Look through the records that follow. Copy every line containing the word "standInQueue".

Listed entries »
########################################

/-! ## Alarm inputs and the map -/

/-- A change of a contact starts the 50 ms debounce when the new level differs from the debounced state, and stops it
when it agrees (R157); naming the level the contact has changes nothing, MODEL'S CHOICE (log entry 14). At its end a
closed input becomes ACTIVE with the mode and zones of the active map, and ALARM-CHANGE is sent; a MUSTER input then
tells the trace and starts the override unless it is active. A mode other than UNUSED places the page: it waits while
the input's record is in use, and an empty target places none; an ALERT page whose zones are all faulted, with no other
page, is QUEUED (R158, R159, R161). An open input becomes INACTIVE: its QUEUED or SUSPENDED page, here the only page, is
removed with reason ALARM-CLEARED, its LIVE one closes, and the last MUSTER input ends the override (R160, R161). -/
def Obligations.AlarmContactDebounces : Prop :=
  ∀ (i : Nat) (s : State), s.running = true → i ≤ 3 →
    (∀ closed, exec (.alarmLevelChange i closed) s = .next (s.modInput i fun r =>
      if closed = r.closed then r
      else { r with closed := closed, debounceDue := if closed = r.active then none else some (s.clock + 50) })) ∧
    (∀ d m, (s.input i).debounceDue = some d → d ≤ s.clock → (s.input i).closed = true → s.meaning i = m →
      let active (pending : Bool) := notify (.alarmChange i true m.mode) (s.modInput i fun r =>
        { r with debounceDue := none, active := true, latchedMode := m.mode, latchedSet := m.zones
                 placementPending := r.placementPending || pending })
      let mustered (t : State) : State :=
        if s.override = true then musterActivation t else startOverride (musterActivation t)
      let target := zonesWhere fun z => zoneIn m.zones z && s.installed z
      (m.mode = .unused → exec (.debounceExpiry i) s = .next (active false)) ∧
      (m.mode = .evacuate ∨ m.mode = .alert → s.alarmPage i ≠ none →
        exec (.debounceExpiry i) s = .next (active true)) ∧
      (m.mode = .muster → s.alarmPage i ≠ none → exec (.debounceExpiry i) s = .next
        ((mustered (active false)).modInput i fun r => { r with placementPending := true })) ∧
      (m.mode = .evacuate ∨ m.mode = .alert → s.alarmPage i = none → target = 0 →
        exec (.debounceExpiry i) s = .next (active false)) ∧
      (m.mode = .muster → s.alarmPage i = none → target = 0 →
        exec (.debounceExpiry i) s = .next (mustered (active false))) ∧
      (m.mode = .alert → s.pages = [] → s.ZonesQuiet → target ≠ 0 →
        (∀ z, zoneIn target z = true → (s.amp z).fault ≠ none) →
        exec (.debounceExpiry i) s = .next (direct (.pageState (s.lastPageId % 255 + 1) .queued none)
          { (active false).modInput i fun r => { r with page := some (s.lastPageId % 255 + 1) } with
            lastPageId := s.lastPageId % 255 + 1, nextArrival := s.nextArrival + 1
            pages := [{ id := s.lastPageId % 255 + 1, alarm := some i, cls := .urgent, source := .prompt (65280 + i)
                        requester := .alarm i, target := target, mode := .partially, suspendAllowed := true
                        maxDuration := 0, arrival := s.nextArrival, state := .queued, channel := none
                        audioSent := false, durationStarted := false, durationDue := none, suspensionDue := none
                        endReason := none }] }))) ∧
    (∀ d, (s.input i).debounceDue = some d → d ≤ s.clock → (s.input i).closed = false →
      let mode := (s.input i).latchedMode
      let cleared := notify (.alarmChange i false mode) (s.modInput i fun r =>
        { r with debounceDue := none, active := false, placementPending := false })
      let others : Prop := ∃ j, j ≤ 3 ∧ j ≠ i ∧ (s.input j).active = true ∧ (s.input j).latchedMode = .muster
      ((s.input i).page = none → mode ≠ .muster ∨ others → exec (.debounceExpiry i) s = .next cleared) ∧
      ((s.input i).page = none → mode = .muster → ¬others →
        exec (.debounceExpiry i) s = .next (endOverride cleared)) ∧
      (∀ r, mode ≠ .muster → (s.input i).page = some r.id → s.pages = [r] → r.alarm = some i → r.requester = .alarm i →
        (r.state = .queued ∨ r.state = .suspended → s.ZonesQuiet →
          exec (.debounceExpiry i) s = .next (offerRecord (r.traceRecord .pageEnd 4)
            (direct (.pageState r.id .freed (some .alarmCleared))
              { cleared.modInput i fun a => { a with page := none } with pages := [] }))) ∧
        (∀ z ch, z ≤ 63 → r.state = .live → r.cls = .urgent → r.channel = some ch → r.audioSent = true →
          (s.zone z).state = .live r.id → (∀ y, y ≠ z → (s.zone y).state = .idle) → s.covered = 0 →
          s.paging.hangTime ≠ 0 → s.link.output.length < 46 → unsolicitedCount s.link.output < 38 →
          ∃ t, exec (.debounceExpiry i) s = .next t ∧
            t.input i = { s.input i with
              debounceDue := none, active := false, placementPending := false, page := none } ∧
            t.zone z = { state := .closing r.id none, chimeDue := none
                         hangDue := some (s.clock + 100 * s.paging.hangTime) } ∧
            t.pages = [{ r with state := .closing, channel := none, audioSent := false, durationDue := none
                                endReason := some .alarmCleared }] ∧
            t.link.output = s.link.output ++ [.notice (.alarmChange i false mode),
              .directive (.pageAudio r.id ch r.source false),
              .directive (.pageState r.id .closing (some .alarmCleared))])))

########################################

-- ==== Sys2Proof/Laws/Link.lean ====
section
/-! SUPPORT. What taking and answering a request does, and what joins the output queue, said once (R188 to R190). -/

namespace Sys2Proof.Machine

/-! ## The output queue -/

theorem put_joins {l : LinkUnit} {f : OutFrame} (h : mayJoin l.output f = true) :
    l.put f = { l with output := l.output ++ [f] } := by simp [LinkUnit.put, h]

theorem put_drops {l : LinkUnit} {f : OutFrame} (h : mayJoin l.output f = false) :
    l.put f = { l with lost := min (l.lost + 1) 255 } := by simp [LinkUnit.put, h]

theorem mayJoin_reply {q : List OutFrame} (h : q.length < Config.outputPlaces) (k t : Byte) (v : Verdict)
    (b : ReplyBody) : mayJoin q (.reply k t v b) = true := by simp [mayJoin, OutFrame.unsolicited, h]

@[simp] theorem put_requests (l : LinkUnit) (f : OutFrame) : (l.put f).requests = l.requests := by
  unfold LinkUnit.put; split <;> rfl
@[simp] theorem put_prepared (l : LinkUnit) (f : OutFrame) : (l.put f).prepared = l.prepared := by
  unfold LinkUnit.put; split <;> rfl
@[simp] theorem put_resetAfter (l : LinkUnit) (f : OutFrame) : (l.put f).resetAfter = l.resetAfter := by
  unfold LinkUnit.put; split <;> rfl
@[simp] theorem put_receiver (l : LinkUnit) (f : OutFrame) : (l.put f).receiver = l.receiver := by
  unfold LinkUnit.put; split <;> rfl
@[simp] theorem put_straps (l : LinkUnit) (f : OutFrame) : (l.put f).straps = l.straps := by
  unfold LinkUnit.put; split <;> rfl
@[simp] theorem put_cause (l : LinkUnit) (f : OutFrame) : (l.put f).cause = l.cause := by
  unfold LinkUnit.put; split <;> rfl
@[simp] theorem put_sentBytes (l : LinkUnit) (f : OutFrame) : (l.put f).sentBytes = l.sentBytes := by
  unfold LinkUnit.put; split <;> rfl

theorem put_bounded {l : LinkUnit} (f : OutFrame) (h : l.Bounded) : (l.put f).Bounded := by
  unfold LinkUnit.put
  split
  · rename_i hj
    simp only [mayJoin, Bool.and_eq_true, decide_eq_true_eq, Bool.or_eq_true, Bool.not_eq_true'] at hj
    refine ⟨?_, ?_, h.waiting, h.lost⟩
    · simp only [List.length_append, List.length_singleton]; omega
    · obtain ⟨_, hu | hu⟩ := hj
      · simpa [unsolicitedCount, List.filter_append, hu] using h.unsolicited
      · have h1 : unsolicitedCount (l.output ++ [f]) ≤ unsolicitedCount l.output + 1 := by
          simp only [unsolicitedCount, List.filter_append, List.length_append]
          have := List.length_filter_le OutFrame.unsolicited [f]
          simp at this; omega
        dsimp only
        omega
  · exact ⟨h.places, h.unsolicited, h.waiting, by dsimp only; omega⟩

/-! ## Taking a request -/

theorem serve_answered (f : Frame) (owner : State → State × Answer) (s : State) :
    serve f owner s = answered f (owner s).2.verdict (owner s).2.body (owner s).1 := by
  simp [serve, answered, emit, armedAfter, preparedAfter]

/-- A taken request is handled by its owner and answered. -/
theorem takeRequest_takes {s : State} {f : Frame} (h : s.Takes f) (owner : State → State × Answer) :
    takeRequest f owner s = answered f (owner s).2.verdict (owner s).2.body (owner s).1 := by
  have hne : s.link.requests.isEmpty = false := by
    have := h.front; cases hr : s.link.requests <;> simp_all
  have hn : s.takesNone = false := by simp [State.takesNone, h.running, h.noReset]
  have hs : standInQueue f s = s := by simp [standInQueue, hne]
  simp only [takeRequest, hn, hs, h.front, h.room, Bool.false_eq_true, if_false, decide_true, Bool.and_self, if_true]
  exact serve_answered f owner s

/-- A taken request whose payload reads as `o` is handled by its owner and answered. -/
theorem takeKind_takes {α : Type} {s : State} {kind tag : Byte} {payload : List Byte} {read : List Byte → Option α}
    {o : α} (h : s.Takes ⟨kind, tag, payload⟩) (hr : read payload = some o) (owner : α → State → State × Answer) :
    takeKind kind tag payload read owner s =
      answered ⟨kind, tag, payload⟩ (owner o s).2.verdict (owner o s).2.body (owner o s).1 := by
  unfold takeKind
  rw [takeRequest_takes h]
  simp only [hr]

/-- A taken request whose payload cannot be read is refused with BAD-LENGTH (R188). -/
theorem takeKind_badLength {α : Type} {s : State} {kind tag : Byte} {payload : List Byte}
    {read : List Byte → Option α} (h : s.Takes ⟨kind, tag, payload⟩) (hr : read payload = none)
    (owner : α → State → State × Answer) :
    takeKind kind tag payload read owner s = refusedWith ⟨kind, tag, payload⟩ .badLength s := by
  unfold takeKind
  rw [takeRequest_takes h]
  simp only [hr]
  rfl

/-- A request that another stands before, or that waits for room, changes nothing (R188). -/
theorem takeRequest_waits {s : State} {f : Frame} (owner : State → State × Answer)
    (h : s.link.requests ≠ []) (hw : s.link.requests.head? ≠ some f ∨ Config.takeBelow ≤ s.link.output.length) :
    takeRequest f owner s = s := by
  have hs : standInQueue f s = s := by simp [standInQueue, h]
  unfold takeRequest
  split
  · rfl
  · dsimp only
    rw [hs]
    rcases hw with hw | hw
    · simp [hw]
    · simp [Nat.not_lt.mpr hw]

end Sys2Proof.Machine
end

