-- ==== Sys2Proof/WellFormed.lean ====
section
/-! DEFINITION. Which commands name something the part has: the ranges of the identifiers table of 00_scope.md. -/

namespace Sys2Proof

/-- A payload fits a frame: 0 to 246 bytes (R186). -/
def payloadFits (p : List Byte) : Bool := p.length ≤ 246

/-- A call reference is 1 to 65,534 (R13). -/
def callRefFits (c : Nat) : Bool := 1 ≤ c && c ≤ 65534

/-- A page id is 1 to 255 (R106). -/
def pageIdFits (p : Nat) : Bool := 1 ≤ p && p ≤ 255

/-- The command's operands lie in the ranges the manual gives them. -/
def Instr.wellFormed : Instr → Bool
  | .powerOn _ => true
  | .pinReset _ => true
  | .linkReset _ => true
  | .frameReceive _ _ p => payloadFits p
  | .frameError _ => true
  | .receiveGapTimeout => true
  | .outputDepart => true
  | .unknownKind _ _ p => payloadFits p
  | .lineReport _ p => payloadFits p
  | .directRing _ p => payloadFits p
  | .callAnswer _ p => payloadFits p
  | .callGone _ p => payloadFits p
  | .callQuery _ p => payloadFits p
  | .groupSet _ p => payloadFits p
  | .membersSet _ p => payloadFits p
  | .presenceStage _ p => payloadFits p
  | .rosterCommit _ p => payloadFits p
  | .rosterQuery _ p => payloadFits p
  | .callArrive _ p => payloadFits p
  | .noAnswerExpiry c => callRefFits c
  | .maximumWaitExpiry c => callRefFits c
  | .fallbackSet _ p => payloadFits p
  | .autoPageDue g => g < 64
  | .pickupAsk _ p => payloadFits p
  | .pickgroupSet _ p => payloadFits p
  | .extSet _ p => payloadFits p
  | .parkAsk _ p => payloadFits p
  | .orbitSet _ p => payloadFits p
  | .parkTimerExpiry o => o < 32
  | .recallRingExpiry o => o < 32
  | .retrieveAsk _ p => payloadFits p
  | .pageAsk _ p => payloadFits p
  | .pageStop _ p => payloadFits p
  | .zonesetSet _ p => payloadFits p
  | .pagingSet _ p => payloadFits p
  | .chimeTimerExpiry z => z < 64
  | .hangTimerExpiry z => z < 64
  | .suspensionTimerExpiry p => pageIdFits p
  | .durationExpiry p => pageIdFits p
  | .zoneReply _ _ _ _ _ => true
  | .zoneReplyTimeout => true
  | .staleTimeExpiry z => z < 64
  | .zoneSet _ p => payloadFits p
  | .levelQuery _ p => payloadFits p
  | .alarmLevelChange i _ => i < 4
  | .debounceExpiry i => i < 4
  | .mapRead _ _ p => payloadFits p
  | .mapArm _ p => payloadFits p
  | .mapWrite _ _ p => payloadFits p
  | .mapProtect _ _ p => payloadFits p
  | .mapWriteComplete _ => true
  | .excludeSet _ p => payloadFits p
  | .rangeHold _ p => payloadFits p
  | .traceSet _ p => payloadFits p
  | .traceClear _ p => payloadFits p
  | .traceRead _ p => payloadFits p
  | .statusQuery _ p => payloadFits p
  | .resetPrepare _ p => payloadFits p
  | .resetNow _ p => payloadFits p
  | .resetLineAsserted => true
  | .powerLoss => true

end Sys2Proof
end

########################################

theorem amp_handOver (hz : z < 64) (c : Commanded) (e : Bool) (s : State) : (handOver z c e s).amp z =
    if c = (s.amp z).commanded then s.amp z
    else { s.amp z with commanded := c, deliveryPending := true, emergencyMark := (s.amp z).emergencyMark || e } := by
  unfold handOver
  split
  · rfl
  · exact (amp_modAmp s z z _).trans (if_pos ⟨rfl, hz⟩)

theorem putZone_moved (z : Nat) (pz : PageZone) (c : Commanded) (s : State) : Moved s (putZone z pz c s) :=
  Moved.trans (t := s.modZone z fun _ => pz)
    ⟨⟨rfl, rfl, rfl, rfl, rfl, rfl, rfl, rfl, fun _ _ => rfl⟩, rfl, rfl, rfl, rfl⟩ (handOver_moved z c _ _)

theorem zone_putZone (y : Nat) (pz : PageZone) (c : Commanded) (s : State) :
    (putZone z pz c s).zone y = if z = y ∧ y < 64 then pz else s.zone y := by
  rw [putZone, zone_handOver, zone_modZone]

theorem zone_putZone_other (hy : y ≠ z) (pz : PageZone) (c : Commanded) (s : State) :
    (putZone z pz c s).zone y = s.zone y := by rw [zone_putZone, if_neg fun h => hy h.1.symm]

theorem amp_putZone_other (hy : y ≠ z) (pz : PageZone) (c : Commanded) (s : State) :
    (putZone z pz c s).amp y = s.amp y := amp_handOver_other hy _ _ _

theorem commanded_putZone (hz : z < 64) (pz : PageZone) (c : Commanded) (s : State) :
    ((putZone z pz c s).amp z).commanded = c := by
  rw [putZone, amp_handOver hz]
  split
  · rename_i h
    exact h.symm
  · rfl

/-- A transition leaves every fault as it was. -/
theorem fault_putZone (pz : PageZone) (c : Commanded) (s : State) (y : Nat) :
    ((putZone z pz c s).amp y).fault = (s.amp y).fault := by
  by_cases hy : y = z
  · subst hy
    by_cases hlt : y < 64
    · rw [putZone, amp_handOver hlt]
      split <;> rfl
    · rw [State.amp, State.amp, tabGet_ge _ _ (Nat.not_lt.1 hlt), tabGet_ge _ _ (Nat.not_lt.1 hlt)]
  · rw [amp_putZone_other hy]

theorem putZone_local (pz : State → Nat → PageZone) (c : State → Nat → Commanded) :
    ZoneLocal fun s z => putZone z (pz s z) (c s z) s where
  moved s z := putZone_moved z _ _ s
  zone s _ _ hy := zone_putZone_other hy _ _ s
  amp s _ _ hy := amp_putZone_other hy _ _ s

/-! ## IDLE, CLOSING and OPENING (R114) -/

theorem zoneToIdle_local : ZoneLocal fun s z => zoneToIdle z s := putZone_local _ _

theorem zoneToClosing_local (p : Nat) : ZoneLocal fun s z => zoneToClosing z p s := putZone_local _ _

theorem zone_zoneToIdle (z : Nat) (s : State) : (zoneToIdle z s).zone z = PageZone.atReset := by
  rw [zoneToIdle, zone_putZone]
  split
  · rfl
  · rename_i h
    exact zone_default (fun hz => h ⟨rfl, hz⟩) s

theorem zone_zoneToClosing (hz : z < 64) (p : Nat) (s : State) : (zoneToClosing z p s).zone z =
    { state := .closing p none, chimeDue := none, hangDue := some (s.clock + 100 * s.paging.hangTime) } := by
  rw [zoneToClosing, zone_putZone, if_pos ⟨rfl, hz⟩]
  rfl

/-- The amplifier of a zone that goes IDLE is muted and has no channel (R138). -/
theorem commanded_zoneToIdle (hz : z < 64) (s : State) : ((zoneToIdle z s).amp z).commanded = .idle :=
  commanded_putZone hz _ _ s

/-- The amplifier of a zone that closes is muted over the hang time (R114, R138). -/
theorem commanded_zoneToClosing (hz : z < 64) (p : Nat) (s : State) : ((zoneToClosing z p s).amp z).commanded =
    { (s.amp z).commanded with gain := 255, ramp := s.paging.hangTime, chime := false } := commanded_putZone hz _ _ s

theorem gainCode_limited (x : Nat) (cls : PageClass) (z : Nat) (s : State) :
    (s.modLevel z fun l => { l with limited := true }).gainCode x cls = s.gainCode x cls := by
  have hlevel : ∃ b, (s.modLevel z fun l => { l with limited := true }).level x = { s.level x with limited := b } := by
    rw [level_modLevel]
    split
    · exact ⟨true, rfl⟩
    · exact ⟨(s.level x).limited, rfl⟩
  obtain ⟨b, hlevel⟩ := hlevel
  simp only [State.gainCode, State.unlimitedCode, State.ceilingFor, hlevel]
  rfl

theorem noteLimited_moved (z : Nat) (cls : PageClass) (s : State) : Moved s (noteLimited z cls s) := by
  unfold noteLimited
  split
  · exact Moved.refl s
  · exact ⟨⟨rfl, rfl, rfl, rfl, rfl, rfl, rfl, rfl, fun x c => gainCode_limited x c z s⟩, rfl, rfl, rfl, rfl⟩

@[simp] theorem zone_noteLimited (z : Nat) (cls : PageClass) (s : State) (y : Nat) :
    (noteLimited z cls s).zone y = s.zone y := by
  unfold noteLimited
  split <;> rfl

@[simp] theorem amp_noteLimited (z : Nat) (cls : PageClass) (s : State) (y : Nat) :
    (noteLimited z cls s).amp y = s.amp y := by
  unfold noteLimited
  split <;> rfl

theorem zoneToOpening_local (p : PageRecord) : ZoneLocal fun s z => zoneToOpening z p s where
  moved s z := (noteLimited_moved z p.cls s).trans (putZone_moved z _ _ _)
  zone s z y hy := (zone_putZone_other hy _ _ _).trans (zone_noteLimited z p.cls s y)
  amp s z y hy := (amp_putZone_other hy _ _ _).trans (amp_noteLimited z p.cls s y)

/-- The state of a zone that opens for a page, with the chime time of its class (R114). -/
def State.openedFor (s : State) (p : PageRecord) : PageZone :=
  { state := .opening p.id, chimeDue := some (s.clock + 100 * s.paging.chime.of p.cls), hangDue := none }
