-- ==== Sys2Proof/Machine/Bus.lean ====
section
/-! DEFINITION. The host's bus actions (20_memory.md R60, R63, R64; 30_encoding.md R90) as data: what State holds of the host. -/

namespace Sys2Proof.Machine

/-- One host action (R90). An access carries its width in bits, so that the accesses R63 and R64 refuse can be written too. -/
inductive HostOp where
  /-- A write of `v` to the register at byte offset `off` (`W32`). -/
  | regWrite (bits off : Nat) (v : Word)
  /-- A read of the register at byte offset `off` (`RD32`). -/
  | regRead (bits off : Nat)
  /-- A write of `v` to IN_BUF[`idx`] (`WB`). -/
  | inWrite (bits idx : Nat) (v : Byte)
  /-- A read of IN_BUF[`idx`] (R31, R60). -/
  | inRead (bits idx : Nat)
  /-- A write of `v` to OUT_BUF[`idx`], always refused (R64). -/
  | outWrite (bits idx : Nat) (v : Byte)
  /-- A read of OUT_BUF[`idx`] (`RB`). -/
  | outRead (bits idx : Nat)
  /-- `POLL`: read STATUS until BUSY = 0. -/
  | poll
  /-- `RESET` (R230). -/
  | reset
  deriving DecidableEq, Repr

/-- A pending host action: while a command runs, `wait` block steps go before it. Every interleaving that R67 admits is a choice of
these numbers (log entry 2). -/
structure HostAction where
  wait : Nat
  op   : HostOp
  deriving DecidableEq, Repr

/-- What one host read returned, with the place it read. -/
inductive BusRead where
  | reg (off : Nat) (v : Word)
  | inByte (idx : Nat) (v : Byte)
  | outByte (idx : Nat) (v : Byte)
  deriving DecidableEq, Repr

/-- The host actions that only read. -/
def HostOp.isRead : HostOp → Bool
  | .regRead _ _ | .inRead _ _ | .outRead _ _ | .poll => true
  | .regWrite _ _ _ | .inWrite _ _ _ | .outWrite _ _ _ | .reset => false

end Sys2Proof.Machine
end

########################################

Written solution »
  have hs : standInQueue f s = s := by simp [standInQueue, hne]
  have hs : standInQueue f s = s := by simp [standInQueue, h]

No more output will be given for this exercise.